ROSEANNE BARR (Maggie) lends her comic timing and snappy delivery to a bossy cow who inspires the other animals to take action and save “Patch of Heaven.”
The brilliant comedic talents of this award-winning actress have dominated television and distinguished her among the funniest ladies on the air, alongside the legendary Lucille Ball, Mary Tyler Moore and Carol Burnett. Her ability to elevate her life experiences to a heightened comedic level, and by so doing bravely challenging television’s status quo, has been unparalleled. She has won a coveted Peabody Award, television’s highest honor; an Emmy award; two Golden Globes; two American Comedy Awards; six People’s Choice Awards; the Nickelodeon Kids Choice Award; the GLAAD Media Award; the Golden Apple Award; and the distinguished Eleanor Roosevelt award, given by the American Democratic Association to outstanding American women. Twice she has received the distinguished Humanitas Award presented to programming that best communicates human values.
Barr grew up in Salt Lake City, Utah, in a working-class Jewish family. At an early age she gained a clear sense that she had the ability to make people laugh. After dropping out of high school and getting married at 21, she moved to the mountains of Colorado and lived in an artists’ colony. She worked as a waitress, regaling her diners with an endless volley of hysterical remarks. Encouraged by her customers to turn her schtick into a comedy act, she went to The Comedy Club in downtown Denver and began her career as a standup comic. Basing her act on her views of life as a working-class woman, she gained instant recognition from the locals and quickly became the queen of Denver comedy.
While touring nationally on the comedy circuit, Los Angeles comedians Louie Anderson and Sam Kinison encouraged Barr to audition for Mitzi Shore at the Comedy Store. She did, and was instantly hired. The same night she was asked to appear on George Schlatter’s ABC-TV special Funny. During the rehearsal for Funny a talent scout for The Tonight Show saw her and booked her on the show. In the months that followed this astonishing week-long entertainment industry blitz, the comedienne made well-received appearances on The Tonight Show and other late-night talk shows before starring in her own comedy special for HBO.
In 1986, the Carsey-Werner Company approached Barr with a proposal for developing a situation comedy based on her standup routines. Roseanne debuted on ABC on October 18, 1988, and within a year overtook The Cosby Show as the number one show on television. Critics and viewers hailed the show as groundbreaking. Los Angeles Times columnist Howard Rosenberg surmised that “Roseanne was enormously influential, changing the ways viewers regarded sitcom families and their relationship with the world they portrayed,” adding that the series “matured into an extension of working-class America.” The series has gone on to become an award-winning and internationally syndicated hit seen in 150 countries worldwide.

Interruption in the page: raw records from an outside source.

-- ==== Sys2Proof/Machine/Assembly.lean ====
section
/-! DEFINITION. Cell assembly and dispatch (chapter 7): the classes, the candidate paths, the path-choice arbiter and the
cutting of live and clip picture. -/

namespace Sys2Proof.Machine

/-! ## Candidates and placing (R116, R118) -/

/-- R116: picture cells are placed only on open queues of paths that are not label-only. -/
def isPicture (k : CellKind) : Bool := decide (k = .video) || decide (k = .clip)

/-- R116: the path is a candidate for a cell, a picture cell or another. -/
def isCandidate (s : State) (picture : Bool) (p : PathNo) : Bool :=
  let c := s.paths[p]
  decide (c.state = .up) && decide (c.queue.length < 128) && (!picture || (s.asm.opened[p] && !labelOnly c))

/-- R118: the load figure of a path. -/
def loadFigure (c : PathCtl) : Nat := c.queue.length * 1000000 / c.agreed.getD 0

/-- R118: of some paths in rising order, the one with the least load figure, the lower path number on a tie. -/
def leastLoaded (s : State) : List PathNo → Option PathNo
  | [] => none
  | p :: ps =>
    match leastLoaded s ps with
    | none => some p
    | some q => if loadFigure s.paths[q] < loadFigure s.paths[p] then some q else some p

/-- R118: the path that the arbiter chooses for a cell. -/
def choosePath (s : State) (picture : Bool) : Option PathNo :=
  leastLoaded s ((List.finRange 4).filter (isCandidate s picture))

/-- R115, R116: a cell is placed at the back of a path's send queue. -/
def placeCell (p : PathNo) (x : Cell) (s : State) : State :=
  let s1 := s.modPath p (fun c => { c with queue := c.queue ++ [x] })
  if s1.asm.marks[p].high < s1.paths[p].queue.length then
    s1.withAsm { s1.asm with opened := s1.asm.opened.set p false }
  else s1

/-! ## Labels (R123) -/

/-- R123, R187: a LABEL cell with the next LABEL stream sequence. -/
def labelCell (s : State) (record : List Byte) : Cell :=
  { kind := .label, flags := noFlags, stream := 0, unit := 0, tick := s.ref.tick, seq := s.asm.labelSeq
    payload := record, gen := 0 }

/-- R123: the text of a tag code. -/
def tagText (s : State) (code : Nat) : List Byte :=
  match finOf 64 (code - 1) with
  | some i => s.clips.tags[i].getD []
  | none => []

/-- R123: the label record of a clip id. -/
def clipLabel (s : State) (id : Nat) : List Byte :=
  match findClip s id with
  | some c => clipRecord c c.wseq
  | none => discardedRecord id none

/-- R123: the record of the front of the stale-tag list, or else of the stale-label list. -/
def labelRecordOf (s : State) : Option (List Byte) :=
  match s.asm.staleTags, s.asm.staleLabels with
  | code :: _, _ => some (tagRecord code (tagText s code))
  | [], id :: _ => some (clipLabel s id)
  | [], [] => none

/-- R123: the entry served leaves its list. -/
def popStale (s : State) : State :=
  match s.asm.staleTags with
  | _ :: rest => s.withAsm { s.asm with staleTags := rest, labelSeq := s.asm.labelSeq + 1 }
  | [] => staleEmptied (s.withAsm { s.asm with staleLabels := s.asm.staleLabels.tail, labelSeq := s.asm.labelSeq + 1 })

/-! ## Live picture (R124 to R126) -/

/-- R126: the piece of a lane that has live data: its cursor, record and slice entry. -/
def livePiece (s : State) (l : Lane) : Option (Cursor × FrameRecord × SliceEntry) :=
  match s.asm.cursors[l] with
  | none => none
  | some c =>
    match findRecord s.store l c.tick with
    | none => none
    | some r =>
      match r.slices[c.slice]? with
      | none => none
      | some e => some (c, r, e)

/-- R126: the lanes in the order of the turn. -/
def turnOrder (rot : Lane) : List Lane := (List.range 6).map (fun i => Fin.ofNat 6 (rot.val + 1 + i))

/-- R126: the lane whose VIDEO turn it is. -/
def videoTurn (s : State) : Option Lane := (turnOrder s.asm.laneRot).find? (fun l => (livePiece s l).isSome)

/-- R124, R187: the VIDEO cell of a piece. -/
def videoCell (s : State) (l : Lane) (c : Cursor) (r : FrameRecord) (e : SliceEntry) : Cell :=
  { kind := .video, flags := pieceFlags r e c.piece, stream := l.val, unit := c.slice, tick := r.tick
    seq := s.asm.videoSeq[l], payload := pieceBytes s.store.dram r e c.piece, gen := s.asm.gen[l] }

/-- R57, R124, R126: the cursor moves on after a cut, and the record's live state with it. -/
def cutVideo (l : Lane) (c : Cursor) (r : FrameRecord) (e : SliceEntry) (s : State) : State :=
  let s1 := s.withAsm { s.asm with videoSeq := s.asm.videoSeq.set l (s.asm.videoSeq[l] + 1), laneRot := l }
  match nextPiece r e c.slice c.piece with
  | some (sl, pc) =>
    (s1.withStore (setLive s1.store l r.tick .sending)).setCursor l (some { c with slice := sl, piece := pc })
  | none => seekOnward l r.tick (s1.withStore (setLive s1.store l r.tick .done))

/-! ## Clip picture (R129) -/

/-- R129: the engine whose CLIP turn it is. -/
def clipTurn (s : State) : Option EngineNo :=
  [Fin.ofNat 2 (s.asm.engineRot.val + 1), s.asm.engineRot].find? (fun e => (engineOffer s e).isSome)

/-- R129, R187: the CLIP cell of a piece. -/
def clipCell (s : State) (e : EngineNo) (c : ClipCursor) (r : FrameRecord) (x : SliceEntry) : Cell :=
  { kind := .clip, flags := pieceFlags r x c.piece, stream := e.val * 16 + c.lane.val, unit := c.slice, tick := r.tick
    seq := s.asm.clipSeq[e], payload := pieceBytes s.store.dram r x c.piece, gen := 0 }

/-- R129: the CLIP class takes its turn. -/
def cutClip (e : EngineNo) (s : State) : State :=
  engineAdvance e (s.withAsm { s.asm with clipSeq := s.asm.clipSeq.set e (s.asm.clipSeq[e] + 1), engineRot := e })

/-! ## The classes (R115) -/

/-- R115, R120: the CONTROL class. -/
def serveControl (s : State) : Option State :=
  match s.asm.control, choosePath s false with
  | x :: rest, some p => some (placeCell p x (s.withAsm { s.asm with control := rest }))
  | _, _ => none

/-- R115, R121: the REDISPATCH class. -/
def serveRedispatch (s : State) : Option State :=
  match s.asm.redispatch with
  | x :: rest =>
    match choosePath s (isPicture x.kind) with
    | some p => some (placeCell p x (s.withAsm { s.asm with redispatch := rest }))
    | none => none
  | [] => none

/-- R115, R122: the AUDIO class. -/
def serveAudio (s : State) : Option State :=
  match s.asm.audio, choosePath s false with
  | x :: rest, some p => some (placeCell p x (s.withAsm { s.asm with audio := rest }))
  | _, _ => none

/-- R115, R123: the LABEL class. -/
def serveLabel (s : State) : Option State :=
  match labelRecordOf s, choosePath s false with
  | some rec, some p => some (placeCell p (labelCell s rec) (popStale s))
  | _, _ => none

/-- R115, R126: the VIDEO class. -/
def serveVideo (s : State) : Option State :=
  match choosePath s true, videoTurn s with
  | some p, some l =>
    match livePiece s l with
    | some (c, r, e) => some (placeCell p (videoCell s l c r e) (cutVideo l c r e s))
    | none => none
  | _, _ => none

/-- R115, R129: the CLIP class. -/
def serveClip (s : State) : Option State :=
  match choosePath s true, clipTurn s with
  | some p, some e =>
    match engineOffer s e with
    | some (c, r, x) => some (cutClip e (placeCell p (clipCell s e c r x) s))
    | none => none
  | _, _ => none

/-- The first of some services that has both a cell and a path. -/
def firstServed : List (State → Option State) → State → State
  | [], s => s
  | f :: fs, s =>
    match f s with
    | some t => t
    | none => firstServed fs s

/-- CELL_ASSEMBLY (R115): one cell of the first class that has both a cell to offer and a candidate path. -/
def cellAssembly (s : State) : State :=
  settleRedispatch (firstServed [serveControl, serveRedispatch, serveAudio, serveLabel, serveVideo, serveClip]
    (settleRedispatch s))

/-! ## Directives (R117, R130) -/

/-- R117: the queue's open state against new marks. -/
def weighOpen (m : Marks) (fill : Nat) (was : Bool) : Bool :=
  if m.high < fill then false else if fill ≤ m.low then true else was

/-- R117: PMRK. -/
def actPmrk (ws : List Word) (s : State) : Answer :=
  let m : Marks := ⟨wordAt ws 1, wordAt ws 2⟩
  match finOf 4 (wordAt ws 0) with
  | none => refuse s .range
  | some p =>
    if m.high < 2 || 128 < m.high || m.high ≤ m.low then refuse s .range
    else
      let o := weighOpen m s.paths[p].queue.length s.asm.opened[p]
      success (s.withAsm { s.asm with marks := s.asm.marks.set p m, opened := s.asm.opened.set p o })

/-- R130: what RDAS gives. A path has a load figure when it is a candidate for a cell that is no picture (DESIGN CHOICE,
notes/assumptions/70.md). -/
def assemblyReport (s : State) : AssemblyReport :=
  let a := s.asm
  { control := a.control.length, redispatch := a.redispatch.length, audio := a.audio.length
    staleTags := a.staleTags.length, staleLabels := a.staleLabels.length
    lanes := Vector.ofFn (fun l => ⟨a.cursors[l].map (fun c => (c.tick, c.slice)), a.awaiting[l], a.gen[l], a.effLimit[l]⟩)
    laneRot := a.laneRot, engineRot := a.engineRot
    paths := Vector.ofFn (fun p => ⟨a.marks[p].high, a.marks[p].low, a.opened[p], s.paths[p].queue.length,
      if isCandidate s false p then some (loadFigure s.paths[p]) else none⟩)
    pathsUp := a.pathsUp, labelRes := a.labelReserve, clipRes := a.clipReserve, videoSeq := a.videoSeq
    clipSeq := a.clipSeq, labelSeq := a.labelSeq, controlSeq := a.controlSeq }

/-- R130: RDAS. -/
def actRdas (_ : List Word) (s : State) : Answer := reply s (.assembler (assemblyReport s))

/-! ## The commands of the cell assembler -/

/-- CELL_ASSEMBLY (R115). -/
def execCellAssembly (s : State) : Host.Outcome State Fault Refusal := live s (fun s => kick (cellAssembly s))

/-- PMRK (R117). -/
def execPmrk (d : Directive) (s : State) : Host.Outcome State Fault Refusal := live s (takeDirective .pmrk d actPmrk)

/-- RDAS (R130). -/
def execRdas (d : Directive) (s : State) : Host.Outcome State Fault Refusal := live s (takeDirective .rdas d actRdas)

end Sys2Proof.Machine
end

Immediately after Roseanne finished its run in May 1997, Barr left for New York to portray the Wicked Witch of the West in the Madison Square Garden production of The Wizard of Oz. In a held-over six-week run, the show sold over 300,000 tickets, more than any Broadway show that year.
Her telefilm credits include Backfield in Motion and The Woman Who Loved Elvis. Her dramatic roles for film include “She-Devil,” “Look Who’s Talking Too,” “Even Cowgirls Get The Blues” and “Blue in the Face.” She has also appeared as herself in “Meet Wally Sparks,” “Get Bruce,” “Cecil B. Demented” and “15 Minutes.”
Barr remains actively involved in her own production company, Full Moon High Tide Productions. She has recently set up the Roseanne Foundation, working in conjunction and under the supervision of Dr. Colin Ross. The Foundation is a non-profit organization raising funds to develop and support programs with practical solutions dealing with the effects of child abuse.